Is my laptop slowing the family desktop?
December 16, 2007 2:08 PM   Subscribe

Is my laptop slowing the family desktop?

I've just come home from college for the holidays. The family desktop is where the wireless router is hooked up. Since I've been home and using the wifi, the rest of my family has complained that the desktop's connection to the internet has been excruciatingly slow. My laptop, my sister's laptop, and my dad's laptop are all working fine. Is is possible that the recent arrival of my laptop is slowing the connection for the desktop?
posted by andythebean to Computers & Internet (3 answers total) 1 user marked this as a favorite
 
Is the desktop directly attached to the router? If the desktop is connecting via wireless, it's possible that all the other computers in the house are 802.11G and your laptop is 802.11B. A B device on a G network forces the network to drop down to B speeds.
posted by nathan_teske at 2:10 PM on December 16, 2007


Best answer: I suppose it's possible that your laptop could be doing some continuous network-hogging activity that would affect other computer's network speeds--say, running BitTorrent all the time? It depends on the speed of your main connection & your computer's connection speed to the router whether that would actually slow down other computers connected to the same router.

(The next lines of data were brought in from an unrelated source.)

-- ==== Sys2Proof/Machine/Touch.lean ====
section
/-!
DEFINITION. The touch scanner, accepted touches and releases, and readback (06).
-/

namespace Sys2Proof.Machine

open Sys2Proof

/-! ## The touch scanner (R103, R104) -/

/-- A debounce timer is started in a direction, lasting its parameter as it stands (R104). -/
def State.startDebounce (s : State) (i : StripId) (press : Bool) : State :=
  let duration := if press then s.param .pressDebounce else s.param .releaseDebounce
  s.modStrip i fun p => { p with debounce := some ⟨press, s.clock + duration * Config.ms⟩ }

/-- A raw input takes a new level: a running timer is cancelled, and an idle one is started when the level differs from the accepted
touch (R104). -/
def State.rawChange (s : State) (i : StripId) (pressed : Bool) : State :=
  let t := s.modStrip i fun p => { p with rawTouch := pressed }
  match (s.strip i).debounce with
  | some _ => t.modStrip i fun p => { p with debounce := none }
  | none => if pressed = (s.strip i).touched then t else t.startDebounce i pressed

/-- A raw input takes a level. In reset only the input itself is followed (R103). -/
def State.touchInput (s : State) (i : StripId) (pressed : Bool) : State :=
  if pressed = (s.strip i).rawTouch then s
  else if s.inReset then s.modStrip i fun p => { p with rawTouch := pressed }
  else s.rawChange i pressed

/-! ## The hand level (R106) -/

/-- The level of a fader: its target code when retention holds, else the level of its travel (R106). -/
def State.faderLevel (s : State) (i : StripId) : Code :=
  match s.retained i with
  | some code => code
  | none => travelToLevel s.taper.active (s.strip i).m

/-- The value of TOUCH_OFF: the operator code in TOUCH, LATCH and WRITE when present, else the fader's level (R106). -/
def State.releaseLevel (s : State) (i : StripId) : Code :=
  match (s.strip i).mode, (s.strip i).opCode with
  | .touch, some code => code
  | .latch, some code => code
  | .write, some code => code
  | _, _ => s.faderLevel i

/-! ## Release (R109 to R114) -/

/-- The processor code of the channel a strip shows, with the channel (R111). -/
def State.processorCode (s : State) (i : StripId) : Option (ChanId × Code) :=
  match (s.strip i).shown with
  | some c => (s.chan c).proc.map fun code => (c, code)
  | none => none

/-- The strip's target travel when its target pairs with a channel and a code (R111). -/
def Strip.pairedTravel (p : Strip) (c : ChanId) (code : Code) : Option Nat :=
  match p.target with
  | some t => if t.code = code ∧ t.chan = c then some t.travel else none
  | none => none

/-- TOUCH behaviour at a release: TOUCH mode, or LATCH with its latch disengaged (R72, R111). -/
def Strip.touchBehaviour (p : Strip) : Bool := p.mode == .touch || (p.mode == .latch && !p.latch)

/-- The release restore: a POSITION with the processor code when memory may not hold it (R112). -/
def State.releaseRestore (s : State) (i : StripId) : State :=
  match s.processorCode i with
  | some (c, code) =>
    if (s.strip i).touchBehaviour && (s.home c).isSome then s.writeBack c code else s
  | none => s

/-- Set a strip's speed class. -/
def State.setSpeed (s : State) (i : StripId) (k : SpeedClass) : State :=
  s.modStrip i fun p => { p with speed := k }

/-- The return of READ and TOUCH behaviour, the strip already IDLE (R111). -/
def State.returnToChannel (s : State) (i : StripId) : State :=
  match s.processorCode i with
  | none => s.setSpeed i .normal
  | some (c, code) =>
    match (s.strip i).pairedTravel c code with
    | some travel =>
      if s.withinDeadband i travel then s.setSpeed i .normal else (s.setSpeed i .ret).queueMove i
    | none => (s.setSpeed i .ret).convertChannel c false

/-- What a STALLED strip does at a release: its level is given back, and its state kept (R113). -/
def State.stalledRelease (s : State) (i : StripId) : State :=
  if (s.strip i).mode == .read || (s.strip i).touchBehaviour then
    let t := s.releaseRestore i
    match s.processorCode i with
    | some (c, code) =>
      match (s.strip i).pairedTravel c code with
      | some _ => t
      | none => t.convertChannel c false
    | none => t
  else s

/-- Step 3 of a release with no channel adopted (R109, R111 to R113). -/
def State.ordinaryRelease (s : State) (i : StripId) : State :=
  let p := s.strip i
  if p.motion = .stalled then s.stalledRelease i
  else
    match p.mode with
    | .parked => s
    | .write => s.enter i .idle
    | .read => (s.enter i .idle).returnToChannel i
    | .touch => ((s.enter i .idle).releaseRestore i).returnToChannel i
    | .latch =>
      if p.latch then s.enter i .latched
      else ((s.enter i .idle).releaseRestore i).returnToChannel i

/-- Step 3 of a release that adopted a channel (R110). -/
def State.adoptedRelease (s : State) (i : StripId) : State :=
  let p := s.strip i
  if p.motion = .stalled ∨ p.mode = .parked then s.modStrip i fun q => { q with latch := false }
  else if p.mode = .write then s.enter i .idle
  else (s.enter i .idle).setSpeed i .ret

/-- The recalibration test of a release (R114). -/
def State.releaseRecal (s : State) (i : StripId) : State :=
  if (s.strip i).recalPending ∧ (s.strip i).mode.motorised then s.actOnRecal i else s

/-- An accepted release, its touch already not accepted: the pending channel, the mode's behaviour, the recalibration test, in this
order (R109). -/
def State.takeRelease (s : State) (i : StripId) : State :=
  let t :=
    match (s.strip i).waiting with
    | some x => if s.openDefers i then s.ordinaryRelease i else (s.adoptPending i x).adoptedRelease i
    | none => s.ordinaryRelease i
  t.releaseRecal i

/-- A debounce timer expires: the accepted touch takes the raw level, the motion engine takes it, and TOUCH_ON or TOUCH_OFF is created
with the level taken before (R105, R109). -/
def State.debounced (s : State) (i : StripId) (d : Debounce) : State :=
  let t := (s.reach d.expiry).modStrip i fun p => { p with debounce := none, touched := d.press }
  if d.press then (t.takeTouch i).stripEvent .touchOn i (s.faderLevel i)
  else (t.takeRelease i).stripEvent .touchOff i (s.releaseLevel i)

/-! ## Readback (R115, R116) -/

/-- The readback condition (R115). -/
def State.readsBack (s : State) (i : StripId) : Option ChanId :=
  let p := s.strip i
  if ((p.mode == .touch || p.mode == .latch) && p.touched) || p.mode == .write then
    match p.shown with
    | some c => if (s.home c).isSome then some c else none
    | none => none
  else none

/-- Whether the fader has moved since the last readback (R116). -/
def State.hasMoved (s : State) (i : StripId) : Bool :=
  match (s.strip i).lastReadback with
  | none => true
  | some t => s.param .readbackDeadband ≤ dist (s.strip i).m t

/-- A readback: by retention the operator code is the target code and is written back at once; else m is converted, unless the queue is
full (R52, R116). -/
def State.readback (s : State) (i : StripId) (c : ChanId) : State :=
  let m := (s.strip i).m
  match s.retained i with
  | some code =>
    (s.modStrip i fun p => { p with opCode := some code, lastReadback := some m }).writeBack c code
  | none =>
    match s.convert ⟨.travelToLevel i m c, false⟩ with
    | some t => t
    | none => s

/-- A readback timer expires: the next expiry is one period later, and a readback is made when the condition holds and the fader has
moved (R115, R116). -/
def State.readbackExpires (s : State) (i : StripId) : State :=
  match (s.strip i).readbackDue with
  | none => s
  | some due =>
    let t := (s.reach due).modStrip i fun p =>
      { p with readbackDue := some (due + s.param .readbackPeriod * Config.ms) }
    match s.readsBack i with
    | some c => if s.hasMoved i then t.readback i c else t
    | none => t

/-! ## Commands -/

/-- TOUCH_INPUT_CHANGE (R104). The input is followed in reset too (R103). -/
def execTouchInputChange (i : StripId) (pressed : Bool) (s : State) : Result :=
  .next (s.touchInput i pressed)

/-- DEBOUNCE_EXPIRY (R105). -/
def execDebounceExpiry (i : StripId) (s : State) : Result :=
  live (fun s =>
    match (s.strip i).debounce with
    | some d => s.debounced i d
    | none => s) s

/-- READBACK_EXPIRY (R115). -/
def execReadbackExpiry (i : StripId) (s : State) : Result := live (fun s => s.readbackExpires i) s

end Sys2Proof.Machine
end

However it seems that would affect all computers connected to that router rather equally.

A little troubleshooting seems in order--like is the desktop just as slow if you unplug your laptop's network card, or turn the laptop off completely?

There is always the possibility of some obscure network issue (say, both computers set up for the same IP address--though likely that would cause worse problems than you're having--or your laptop somehow sending a flood of network requests to the desktop).

Also there is the possibility that your laptop is infected with some virus, spyware, or whatever that spread to the desktop over your network when you connected to it (perhaps it didn't affect the other computers because they were better set up or had some anti-virus program the desktop doesn't have, or some other reason).

But my guess is, another problem struck the desktop causing it to slow down and it is simply coincidence that it happened about the same time your laptop appeared on the scene. (I've had that happen so many times I can't even count them--"how in the world could X possibly cause problems with Y??!??" Then after 13 hours work massaging X, re-installing X, going back to the store to turn in X and get a new X, calling tech support for X, etc., finally realizing X is just fine and Y just happened to pick that moment to fail.)
posted by flug at 2:25 PM on December 16, 2007


You really need to make sure to check that your computer isn't using bittorrent and isn't infected with spyware or other malware, as has been mentioned. Also newer versions of bittorrent come with something called "Bittorrent DNA" which is a bit (I said a bit!) like that "shadow network server" that kazaa used to install, and which adds a lot of network traffic through your computer. Be sure to deinstall that.